To amplify the low light signals from fluorescing labels on the incorporated bases above background noises in CCD arrays, a high-sensitivity CCD-based device such as EMCCD, ICCD, or EB-CCD, is used in exemplary embodiments. Due to fast base incorporation rates of DNA molecules, in addition to sensitivity, the speed of reading data out from a CCD detector is also important because it is associated with the ability to capture event data and to readout the data out over a short period of time to allow the next event to be observed.

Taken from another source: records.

/-- The GAP record of a stream's drops (R394). -/
def State.gapBytes (s : State) (st : Nat) (g : GapAcc) : List Byte :=
  let h := { plainHead 0x0B 0x0A 0 g.last (65536 * s.dealRaw g.last) with gap := some (0, g.records % 2 ^ 32) }
  s.record h (leBytes 1 st ++ leBytes 1 g.cause ++ leBytes 2 0 ++ leBytes 4 g.records ++ leBytes 8 g.bytes ++
    leBytes 8 g.first ++ leBytes 8 g.last ++ leBytes 4 g.rseq ++ leBytes 4 0)

/-- A GAP record is emitted when it can enter; else its counts go into the next (R402). -/
def State.emitGap (s : State) (p st : Nat) : State :=
  match (s.streamAt p st).gap, s.gapStream p st with
  | some g, some r =>
    let x := s.streamAt p r
    let q : QRec :=
      { bytes := s.gapBytes st g, spill := none, size := 104, deal := g.last, rseq := x.rseq, dest := s.destNow p r,
        sent := 0, vdif := false, gap := some (st, g), kpkt := none }
    if !s.streamOn p r then s
    else
      match (s.setStream p r { x with rseq := (x.rseq + 1) % 2 ^ 32 }).enter? p r q with
      | some t => t.setStream p st { t.streamAt p st with gap := none }
      | none => s
  | _, _ => s

/-- The STAT payload of a port (R393). -/
def State.statBytes (s : State) (p : Nat) : List Byte :=
  let dev := b2n s.pins.fault + 2 * b2n (s.flag TIME_STAT_REF_LOST) + 4 * b2n (s.flag MEMC_STAT_DEG) +
    8 * b2n (s.flag DEAL_STAT_CLASS_W) + 16 * b2n (s.flag TIME_STAT_EPOCH_SET)
  leBytes 1 p ++ leBytes 1 (s.fld (ETHP_STAT_UP p)) ++ leBytes 2 dev ++ leBytes 4 (s.fld (ETHP_STAT_STORE_KIB p)) ++
  leBytes 4 (s.fld (ETHP_SPILL_KIB p)) ++ leBytes 2 (s.fld TIME_X0_FRAC_FRAC) ++ zeros 18 ++
  (List.range 64).flatMap (fun st =>
    let x := s.streamAt p st
    leBytes 8 x.sent ++ leBytes 4 (min x.dropped (2 ^ 32 - 1)) ++ leBytes 4 (min (x.lostB / 1024) (2 ^ 32 - 1)))

/-- A STAT record is due: once at a tick whose deal number STATP divides (R393). -/
def State.emitStat (s : State) (p : Nat) : State :=
  let n := s.pair DEAL_NUM
  let st := s.fld (ETHP_CFG_SSTREAM p)
  let per := s.fld (ETHP_CFG_STATP p)
  if s.deal.running && s.flag (ETHP_CFG_SS_EN p) && decide (per ≠ 0) && decide (n % per = 0) && s.streamOn p st &&
      decide (instGet 0 s.eth.statAt p ≤ n) then
    { s with eth := { s.eth with statAt := instSet 0 s.eth.statAt p (n + 1) } }.offer p st (s.record (plainHead 0x0A 0x0A 0 n (65536 * s.dealRaw n)) (s.statBytes p)) n (s.destNow p st) false none
  else s

/-! ### Spill (R400, R401, R403) -/

/-- The record that is read back next from a port's spill buffer: stream, and the record. -/
def State.nextSpilled (s : State) (p : Nat) : Option (Nat × QRec) :=
  match s.eth.spill.find? (fun e => decide (e.1 = p)) with
  | some (_, st, o, _) => ((s.streamAt p st).queue.find? (fun (q : QRec) => decide (q.spill = some o))).map (fun q => (st, q))
  | none => none

/-- The oldest spilled record of a port is read back, or dropped where an uncorrectable error is found at a byte of it. -/
def State.readBack (s : State) (p : Nat) (ue : Option Nat) : State :=
  match s.nextSpilled p with
  | none => s
  | some (st, q) =>
    let o := q.spill.getD 0
    let base := (s.spillRegion p).1 + o
    if s.storeBytes p + q.size > 67108864 ∧ q.size ≤ 67108864 then s
    else
      let gone := (List.range q.size).find? (fun b => s.sdDumb (base + b))
      match gone.or ue with
      | some b =>
        let s := s.memUe (base + b % max 1 q.size)
        let s := (s.stick ETH_STAT_SPILL_LOST p).logEvent 0x0A05 sevAttention (p <<< 8 + st)
        (s.dropQueued p st q (8 + (if s.tooOld p q then 2 else 0))).ageTest p st
      | none =>
        let x := s.streamAt p st
        let r : QRec := { q with bytes := s.sdRead (sdramBase + base) q.size, spill := none }
        let s := s.setStream p st { x with queue := x.queue.map (fun (y : QRec) => if y = q then r else y) }
        { s with eth := { s.eth with spill := s.eth.spill.filter (fun e =>
          !(decide (e.1 = p) && decide (e.2.2.1 = o))) } }.showStore p

/-- Spilled records beyond the end of a region that a re-striping clips are dropped (R403). -/
def State.clipSpill (s : State) : State :=
  let bad := s.eth.spill.filter (fun e => decide ((s.spillRegion e.1).2 < e.2.2.1 + e.2.2.2))
  bad.foldl (fun s e =>
    match (s.streamAt e.1 e.2.1).queue.find? (fun (q : QRec) => decide (q.spill = some e.2.2.1)) with
    | some q => s.dropQueued e.1 e.2.1 q 8
    | none => s) s

/-! ### Packets (R384, R385, R398) -/

/-- Time passes on a stream's token bucket (R398): at RATE Mbit/s, in 1/1,000 bit. -/
def State.fillBucket (s : State) (p st ns : Nat) : State :=
  let x := s.streamAt p st
  let cap := s.fld (ETH_S_BURST_KIB p st) * 8192000
  s.setStream p st { x with tokens := min cap (x.tokens + ns * s.fld (ETH_S_RATE_MBPS p st)) }

/-- The fragment of a record that leaves next: a VDIF frame whole, else FRAG × 64 bytes (R385). -/
def State.fragment (s : State) (p st : Nat) (q : QRec) : List Byte :=
  if q.vdif then q.bytes else (q.bytes.drop q.sent).take (64 * s.fld (ETH_S_CFG_FRAG p st))

/-- The datagram of a fragment: behind the packet header, or a VDIF frame alone (R385, R395). -/
def State.datagram (s : State) (p st : Nat) (q : QRec) (pseq : Nat) : List Byte :=
  let f := s.fragment p st q
  if q.vdif then f
  else
    let flags := b2n (decide (q.sent = 0)) + 2 * b2n (decide (q.sent + f.length = q.size)) + 4 * p
    leBytes 2 0x4B50 ++ leBytes 1 st ++ leBytes 1 flags ++ leBytes 4 pseq ++ leBytes 4 q.rseq ++ leBytes 4 q.sent ++ f

/-- The frame that a stream would send next. -/
def State.nextFrame (s : State) (p st : Nat) : Option (List Byte) :=
  let x := s.streamAt p st
  match x.queue with
  | q :: _ =>
    if q.spill.isSome then none
    else
      let l := s.linkOf p st
      some (etherFrame q.dest.mac (s.pair (ETH_L_MAC p l) % 2 ^ 48) (s.fld (ETH_S_SRC_DSCP p st)) (s.fld (ETH_L_IP_ADDR p l))
        q.dest.ip q.dest.src q.dest.dst (s.datagram p st q x.pseq))
  | [] => none

/-- Whether a stream has a packet that may leave: its bucket holds the line time of frame plus 20 bytes (R398). -/
def State.packetReady (s : State) (p st : Nat) : Bool :=
  match s.nextFrame p st with
  | some f => decide ((f.length + 20) * 8000 ≤ (s.streamAt p st).tokens)
  | none => false

/-- One packet of a stream leaves (R385, R398); the record's last fragment ends the record. -/
def State.sendPacket (s : State) (p st : Nat) : State :=
  let x := s.streamAt p st
  match x.queue, s.nextFrame p st with
  | q :: t, some f =>
    let frag := (s.fragment p st q).length
    let ends := decide (q.size ≤ q.sent + frag)
    let x' := { x with
      pseq := (x.pseq + 1) % 2 ^ 32, tokens := x.tokens - (f.length + 20) * 8000,
      sent := if ends then x.sent + 1 else x.sent,
      queue := if ends then t else { q with sent := q.sent + frag } :: t }
    let s := s.setStream p st x'
    let s := { s with out := s.out ++ [Out.frame p (s.linkOf p st) f] }
    let s := s.setPair (ETHP_TX_BYTES p) (s.pair (ETHP_TX_BYTES p) + f.length)
    if ends then ((s.addWrap (ETH_S_SENT_COUNT p st) 1).showStore p).ageTest p st else s
  | _, _ => s

/-- The streams of a link in the order of round robin after the one served last. -/
def State.serveOrder (s : State) (p l : Nat) : List Nat :=
  let last := instGet 63 s.eth.served (4 * p + l)
  ((List.range 64).map (fun i => (last + 1 + i) % 64)).filter (fun st => decide (s.linkOf p st = l))

/-- `ns` ns pass on a link, and one packet leaves, if one may (R398). -/
def State.transmit (s : State) (p l ns : Nat) : State :=
  let order := s.serveOrder p l
  let s := order.foldl (fun s st => if (s.streamAt p st) = .reset then s else s.fillBucket p st ns) s
  if s.fld (ETH_L_STAT_STATE p l) ≠ linkUp then s
  else
    match order.find? (fun st => s.packetReady p st) with
    | some st => { s with eth := { s.eth with served := instSet 63 s.eth.served (4 * p + l) st } }.sendPacket p st
    | none => s

/-! ### Links (R380) -/

/-- Whether a link exists: link 0 alone in mode 0, none on a disabled port (R378, R382). -/
def State.linkExists (s : State) (p l : Nat) : Bool :=
  s.flag (ETHP_CFG_EN p) && (decide (l = 0) || s.flag (ETHP_CFG_MODE p))

/-- ETH_STAT.UP of a port (R411). -/
def State.showUp (s : State) (p : Nat) : State :=
  let on := (List.range 64).filter (fun st => s.streamOn p st)
  s.putBit ETH_STAT_UP p (!on.isEmpty && on.all (fun st => s.streamUp p st))

/-- A link changes state. -/
def State.setLink (s : State) (p l st : Nat) : State :=
  let s := (s.setFld (ETH_L_STAT_STATE p l) st).stick ETH_STAT_LINK_CHG p
  (s.putBit (ETHP_STAT_UP p) l (decide (st = linkUp))).showUp p

/-- A signal is detected. -/
def State.ethSignal (s : State) (p l : Nat) : State :=
  if s.linkExists p l && decide (s.fld (ETH_L_STAT_STATE p l) = linkDown) then s.setLink p l linkAlign else s

/-- A link has been aligned without fault for 10 ms. -/
def State.ethUp (s : State) (p l : Nat) : State :=
  if s.fld (ETH_L_STAT_STATE p l) = linkAlign then
    let s := ((s.setFld (ETH_L_STAT_RFAULT p l) 0).setFld (ETH_L_STAT_LFAULT p l) 0).setLink p l linkUp
    s.logEvent 0x0A01 sevInfo (16 * p + l)
  else s

/-- A link has not aligned within 100 ms. -/
def State.ethAlignOut (s : State) (p l : Nat) : State :=
  if s.fld (ETH_L_STAT_STATE p l) = linkAlign then s.setLink p l linkDown else s

/-- An UP link goes DOWN: 0 alignment or FEC lock lost, 1 remote fault, 2 local fault (R380, R412). -/
def State.ethDown (s : State) (p l cause : Nat) : State :=
  if s.fld (ETH_L_STAT_STATE p l) = linkUp then
    let s := (s.setLink p l linkDown).addSat (ETH_L_STAT_DOWNS p l) 1
    let s := (s.setIf (decide (cause = 1)) (ETH_L_STAT_RFAULT p l)).setIf (decide (cause = 2)) (ETH_L_STAT_LFAULT p l)
    s.logEvent 0x0A02 sevAttention (16 * p + l + cause <<< 8)
  else s

/-- A frame is received on an UP link: counted and discarded (R379). -/
def State.ethReceive (s : State) (p l corr uncorr : Nat) : State :=
  if s.fld (ETH_L_STAT_STATE p l) = linkUp then
    ((s.addSat (ETHP_RX_DISCARD_COUNT p) 1).addSat (ETHP_FEC_CORR_COUNT p) corr).addSat (ETHP_FEC_UNCORR_COUNT p) uncorr
  else s

/-! ### VDIF (R395 to R397) -/

/-- Bits per sample of a VDIF stream. -/
def State.vbits (s : State) (p st : Nat) : Nat := 2 ^ (s.fld (ETH_S_CFG_VBITS p st) + 1)

/-- Samples per frame; `c` is 2 for complex samples. -/
def State.vspf (s : State) (p st c : Nat) : Nat := s.fld (ETH_S_VDIF_LEN_VLEN p st) * 64 / (s.vbits p st * c)

/-- Whether VDIF settings break R395 at a rate divisor R. -/
def State.vdifBad (s : State) (p st r c : Nat) : Bool :=
  let spf := s.vspf p st c
  let rate := s.nsps / max 1 r
  decide (r = 0) || decide (s.nsps % max 1 r ≠ 0) || decide (spf = 0) || decide (rate % max 1 spf ≠ 0) ||
  decide (16777215 < rate / max 1 spf) || decide (9170 < 32 + 8 * s.fld (ETH_S_VDIF_LEN_VLEN p st))

/-- One component in offset binary (R397). -/
def vdifCode (b w : Nat) (v : Int) : Nat :=
  let x := if w ≤ b then v * (2 : Int) ^ (b - w) else v / (2 : Int) ^ (w - b)
  (clampInt (-(2 ^ (b - 1) : Nat)) ((2 ^ (b - 1) : Nat) - 1) x + (2 ^ (b - 1) : Nat)).toNat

Through careful design of a readout scheme, a CCD array can be made to be fast enough to resolve fluorescent emissions from two consecutive incorporation events associated with a same source point. Moreover, a CCD with multiple outputs or taps can be used to increase the CCD readout speed. For example, a CCD with 4 taps can allow a 4-times increase in readout speed, which allows images of more source points to be read for increased throughput.


To further improve the readout speed, a frame transfer CCD (FTCCD) array 1500, as illustrated in FIG. 15A, is used in detector 1330 according to exemplary embodiments of the present teaching. The FTCCD array 1500 allows data readout operations to be performed concurrently with data collection operations. As shown in FIG. 15A, CCD array 1500 comprises a dark area 1510, an image area 1520, a masked storage area 1530, and a horizontal register 1540. The image area 1520 of CCD array 1500 is where light signals are detected and is constructed as a two-dimensional array of light-sensitive elements or pixels. Storage area 1530 comprises an array of storage elements covered with an opaque mask to provide temporary storage for an image frame transferred from the image area. The signal that is accumulated in each pixel in image area 1520 is read out by a process of parallel transfer in the negative y-direction shown in the figure, whereby charges in each horizontal row within image area 1520 and storage area 1530 are transferred to the next row and so forth until ultimately they reach the horizontal register 1540, which is a serial readout register that allows charges to be transferred in the x-direction to an output node (not shown), from which they are read out. While data from storage array 1530 is read, image area 1520 is available to collect a next round of light signals.


Dark area 1510 is a region of excess pixels. Because these pixels are not illuminated, they do not have to be cleared during each readout. Usually, the combination of dark area 1510 and image areas 1520 maps directly onto the storage area 1530. In one embodiment, image area 1520 occupies a small fraction (e.g. 1/10) of the combination so that source point data can be read out at, for example, 10 times the normal frame rate. In exemplary embodiments, CCD array 1500 is kept cool at about 80° C. below zero so that minimal dark current charges are generated. In certain embodiments, the dark area is eliminated when CCD 1500 is custom built to have just the right amount of rows in the image area 1520.


In some embodiments, an interline CCD or a combined interline and frame transfer CCD may be employed. FIG. 15B illustrates an interline CCD array 1550 in CCD detector 1330 according to exemplary embodiments of the present teaching. As shown in FIG. 15B, interline CCD array 1550 comprises separate image regions 1560 and CCD storage regions 1570. CCD storage regions 1570 are protected with a mask structure and positioned alongside respective ones of image regions 1560 such that CCD storage regions 1570 and image regions 1560 together form an alternating parallel array. Image regions 1560 may comprise circuit elements such as photodiodes for capturing the images of the source points while CCD storage regions 1570 shift previously acquired images in a parallel fashion towards a horizontal register 1590. The horizontal register 1590 then sequentially shifts image information from each CCD storage region to an output amplifier or other processing circuits (not shown) as a serial data stream. The readout process is repeated until data from all of the CCD storage regions 1570 are transferred to the output amplifier.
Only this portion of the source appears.